Rana Plaza staat inmiddels symbool voor de misstanden in de Bengalese textielindustrie (met een jaaromzet van 17 miljard euro), die neerkomen op onveilige werkplekken en absurd lage lonen voor de werkers in deze sector.
Is er twee jaar na dato dan niets ten goede veranderd? Zeker wel. Zo kwam er een compensatiefonds ter waarde van 30 miljoen euro, dat grote afnemers van Bengalese textiel moeten vullen (maar dat nog altijd 6 miljoen euro tekortkomt). Verder tekenden bijna 200 modebedrijven een veiligheidsakkoord waarin ze toezegden de nodige veiligheidsmaatregelen op de werkplaatsen te nemen.
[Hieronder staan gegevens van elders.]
theorem pick_vf1 {w : BitVec 32} (h : (bits w 26 6).toNat = 40) : pick w = pickVf1 w := by
  unfold pick
  simp only [fieldAt_bits, h]

theorem pick_vf2 {w : BitVec 32} (h : (bits w 26 6).toNat = 41) : pick w = pickVf2 w := by
  unfold pick
  simp only [fieldAt_bits, h]

theorem pick_vf3 {w : BitVec 32} (h : (bits w 26 6).toNat = 42) : pick w = pickVf3 w := by
  unfold pick
  simp only [fieldAt_bits, h]

theorem pick_vf4 {w : BitVec 32} (h : (bits w 26 6).toNat = 43) : pick w = pickVf4 w := by
  unfold pick
  simp only [fieldAt_bits, h]

theorem pick_vcvt {w : BitVec 32} (h : (bits w 26 6).toNat = 44) : pick w = .ok (.vcvt (fieldAt w 20 6) (fieldAt w 14 6) (fieldAt w 11 3) (flagAt w 10) (fieldAt w 8 2) (fieldAt w 4 4) (fieldAt w 0 4)) := by
  unfold pick
  simp only [fieldAt_bits, h]

theorem pick_vred0 {w : BitVec 32} (h : (bits w 26 6).toNat = 45) : pick w = pickVred0 w := by
  unfold pick
  simp only [fieldAt_bits, h]

theorem pick_vred1 {w : BitVec 32} (h : (bits w 26 6).toNat = 46) : pick w = pickVred1 w := by
  unfold pick
  simp only [fieldAt_bits, h]

theorem pick_perm {w : BitVec 32} (h : (bits w 26 6).toNat = 47) : pick w = pickPerm w := by
  unfold pick
  simp only [fieldAt_bits, h]

theorem pick_mask {w : BitVec 32} (h : (bits w 26 6).toNat = 48) : pick w = pickMask w := by
  unfold pick
  simp only [fieldAt_bits, h]

theorem pick_loadz {w : BitVec 32} (h : (bits w 26 6).toNat = 49) : pick w = pickLoadZ w := by
  unfold pick
  simp only [fieldAt_bits, h]

theorem pick_loads {w : BitVec 32} (h : (bits w 26 6).toNat = 50) : pick w = pickLoadS w := by
  unfold pick
  simp only [fieldAt_bits, h]

theorem pick_store {w : BitVec 32} (h : (bits w 26 6).toNat = 51) : pick w = pickStore w := by
  unfold pick
  simp only [fieldAt_bits, h]

theorem pick_vamo {w : BitVec 32} (h : (bits w 26 6).toNat = 52) : pick w = pickVamo w := by
  unfold pick
  simp only [fieldAt_bits, h]

theorem pick_vamo2 {w : BitVec 32} (h : (bits w 26 6).toNat = 53) : pick w = pickVamo2 w := by
  unfold pick
  simp only [fieldAt_bits, h]

theorem pick_matrix {w : BitVec 32} (h : (bits w 26 6).toNat = 54) : pick w = pickMatrix w := by
  unfold pick
  simp only [fieldAt_bits, h]

theorem pick_sync {w : BitVec 32} (h : (bits w 26 6).toNat = 55) : pick w = pickSync w := by
  unfold pick
  simp only [fieldAt_bits, h]

theorem pick_copy {w : BitVec 32} (h : (bits w 26 6).toNat = 56) : pick w = pickCopy w := by
  unfold pick
  simp only [fieldAt_bits, h]

theorem pick_coll {w : BitVec 32} (h : (bits w 26 6).toNat = 57) : pick w = pickColl w := by
  unfold pick
  simp only [fieldAt_bits, h]

theorem pick_name {w : BitVec 32} (h : (bits w 26 6).toNat = 58) : pick w = pickName w := by
  unfold pick
  simp only [fieldAt_bits, h]

theorem pick_vml {w : BitVec 32} (h : (bits w 26 6).toNat = 59) : pick w = pickVml w := by
  unfold pick
  simp only [fieldAt_bits, h]

theorem pick_seq {w : BitVec 32} (h : (bits w 26 6).toNat = 60) : pick w = pickSeq w := by
  unfold pick
  simp only [fieldAt_bits, h]

theorem pick_legacy {w : BitVec 32} (h : (bits w 26 6).toNat = 61) : pick w = pickLegacy w := by
  unfold pick
  simp only [fieldAt_bits, h]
Maar veel werk ligt er nog. Zo meldde het Asian Legal Resource Centre (ALRC) donderdag dat de betrokken fabrikanten tal van obstakels opwerpen bij het gerechtelijk onderzoek naar de oorzaak van de ramp. ALRC liet verder weten dat de regering een speciale „industriële politie-eenheid” heeft opgezet om arbeiders die betogen tegen misstanden de mond te snoeren.
Een belangrijk obstakel vormen ook de diepgewortelde machtsstructuren in Bangladesh, waarbij de politieke en economische elite twee handen op één buik zijn.
Het blijft een moeizaam verhaal, verzuchtte deze week ook minister Ploumen, en alleen door constante druk van westerse zijde is er volgens haar vooruitgang te boeken.
Daarmee komt ook de westerse kledingconsument in beeld als factor. Als afnemer van Bengalese textiel heeft die immers meer invloed op de arbeidsomstandigheden daar dan hij of zij denkt.
Nu het van bank wisselen in zwang komt uit onvrede over de bonussencultuur, biedt dat hoop op (nog) meer bewust consumeergedrag in andere sectoren, waaronder die van de kledingbranche.